Data in this exercise:
@[simp] theorem State.modValley_cores (s : State) (v : Nat) (f : Valley → Valley) : (s.modValley v f).cores = s.cores := rfl
@[simp] theorem State.modValley_spires (s : State) (v : Nat) (f : Valley → Valley) : (s.modValley v f).spires = s.spires := rfl
@[simp] theorem State.modValley_plains (s : State) (v : Nat) (f : Valley → Valley) : (s.modValley v f).plains = s.plains := rfl
@[simp] theorem State.modValley_mem (s : State) (v : Nat) (f : Valley → Valley) : (s.modValley v f).mem = s.mem := rfl
@[simp] theorem State.modValley_bad (s : State) (v : Nat) (f : Valley → Valley) : (s.modValley v f).bad = s.bad := rfl
@[simp] theorem State.modValley_soft (s : State) (v : Nat) (f : Valley → Valley) : (s.modValley v f).soft = s.soft := rfl
@[simp] theorem State.modValley_corrLine (s : State) (v : Nat) (f : Valley → Valley) : (s.modValley v f).corrLine = s.corrLine := rfl
@[simp] theorem State.modValley_net (s : State) (v : Nat) (f : Valley → Valley) : (s.modValley v f).net = s.net := rfl
@[simp] theorem State.modValley_place (s : State) (v : Nat) (f : Valley → Valley) : (s.modValley v f).place = s.place := rfl
@[simp] theorem State.modValley_fwd (s : State) (v : Nat) (f : Valley → Valley) : (s.modValley v f).fwd = s.fwd := rfl
@[simp] theorem State.modValley_launches (s : State) (v : Nat) (f : Valley → Valley) : (s.modValley v f).launches = s.launches := rfl
@[simp] theorem State.modValley_colls (s : State) (v : Nat) (f : Valley → Valley) : (s.modValley v f).colls = s.colls := rfl
@[simp] theorem State.modValley_runs (s : State) (v : Nat) (f : Valley → Valley) : (s.modValley v f).runs = s.runs := rfl
@[simp] theorem State.modValley_fired (s : State) (v : Nat) (f : Valley → Valley) : (s.modValley v f).fired = s.fired := rfl
@[simp] theorem State.modValley_contribs (s : State) (v : Nat) (f : Valley → Valley) : (s.modValley v f).contribs = s.contribs := rfl
@[simp] theorem State.modValley_queues (s : State) (v : Nat) (f : Valley → Valley) : (s.modValley v f).queues = s.queues := rfl
@[simp] theorem State.modValley_links (s : State) (v : Nat) (f : Valley → Valley) : (s.modValley v f).links = s.links := rfl
@[simp] theorem State.modValley_henud (s : State) (v : Nat) (f : Valley → Valley) : (s.modValley v f).henud = s.henud := rfl
@[simp] theorem State.modValley_acts (s : State) (v : Nat) (f : Valley → Valley) : (s.modValley v f).acts = s.acts := rfl
@[simp] theorem State.modValley_core (s : State) (v : Nat) (f : Valley → Valley) : (s.modValley v f).core = s.core := rfl
@[simp] theorem State.modValley_ctx (s : State) (v : Nat) (f : Valley → Valley) : (s.modValley v f).ctx = s.ctx := rfl
@[simp] theorem State.modValley_tick (s : State) (v : Nat) (f : Valley → Valley) : (s.modValley v f).tick = s.tick := rfl
@[simp] theorem State.modValley_split (s : State) (v : Nat) (f : Valley → Valley) : (s.modValley v f).split = s.split := rfl
@[simp] theorem State.modValley_free (s : State) (v : Nat) (f : Valley → Valley) : (s.modValley v f).free = s.free := rfl
@[simp] theorem State.modValley_stalled (s : State) (v : Nat) (f : Valley → Valley) : (s.modValley v f).stalled = s.stalled := rfl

Work to be completed: Beginning at the line that holds "s.place := rfl", reproduce each line of the records above down to and including the last one.

Solution to the problem:
@[simp] theorem State.modValley_place (s : State) (v : Nat) (f : Valley → Valley) : (s.modValley v f).place = s.place := rfl
@[simp] theorem State.modValley_fwd (s : State) (v : Nat) (f : Valley → Valley) : (s.modValley v f).fwd = s.fwd := rfl
@[simp] theorem State.modValley_launches (s : State) (v : Nat) (f : Valley → Valley) : (s.modValley v f).launches = s.launches := rfl
@[simp] theorem State.modValley_colls (s : State) (v : Nat) (f : Valley → Valley) : (s.modValley v f).colls = s.colls := rfl
@[simp] theorem State.modValley_runs (s : State) (v : Nat) (f : Valley → Valley) : (s.modValley v f).runs = s.runs := rfl
@[simp] theorem State.modValley_fired (s : State) (v : Nat) (f : Valley → Valley) : (s.modValley v f).fired = s.fired := rfl
@[simp] theorem State.modValley_contribs (s : State) (v : Nat) (f : Valley → Valley) : (s.modValley v f).contribs = s.contribs := rfl
@[simp] theorem State.modValley_queues (s : State) (v : Nat) (f : Valley → Valley) : (s.modValley v f).queues = s.queues := rfl
@[simp] theorem State.modValley_links (s : State) (v : Nat) (f : Valley → Valley) : (s.modValley v f).links = s.links := rfl
@[simp] theorem State.modValley_henud (s : State) (v : Nat) (f : Valley → Valley) : (s.modValley v f).henud = s.henud := rfl
@[simp] theorem State.modValley_acts (s : State) (v : Nat) (f : Valley → Valley) : (s.modValley v f).acts = s.acts := rfl
@[simp] theorem State.modValley_core (s : State) (v : Nat) (f : Valley → Valley) : (s.modValley v f).core = s.core := rfl
@[simp] theorem State.modValley_ctx (s : State) (v : Nat) (f : Valley → Valley) : (s.modValley v f).ctx = s.ctx := rfl
@[simp] theorem State.modValley_tick (s : State) (v : Nat) (f : Valley → Valley) : (s.modValley v f).tick = s.tick := rfl
@[simp] theorem State.modValley_split (s : State) (v : Nat) (f : Valley → Valley) : (s.modValley v f).split = s.split := rfl
@[simp] theorem State.modValley_free (s : State) (v : Nat) (f : Valley → Valley) : (s.modValley v f).free = s.free := rfl
@[simp] theorem State.modValley_stalled (s : State) (v : Nat) (f : Valley → Valley) : (s.modValley v f).stalled = s.stalled := rfl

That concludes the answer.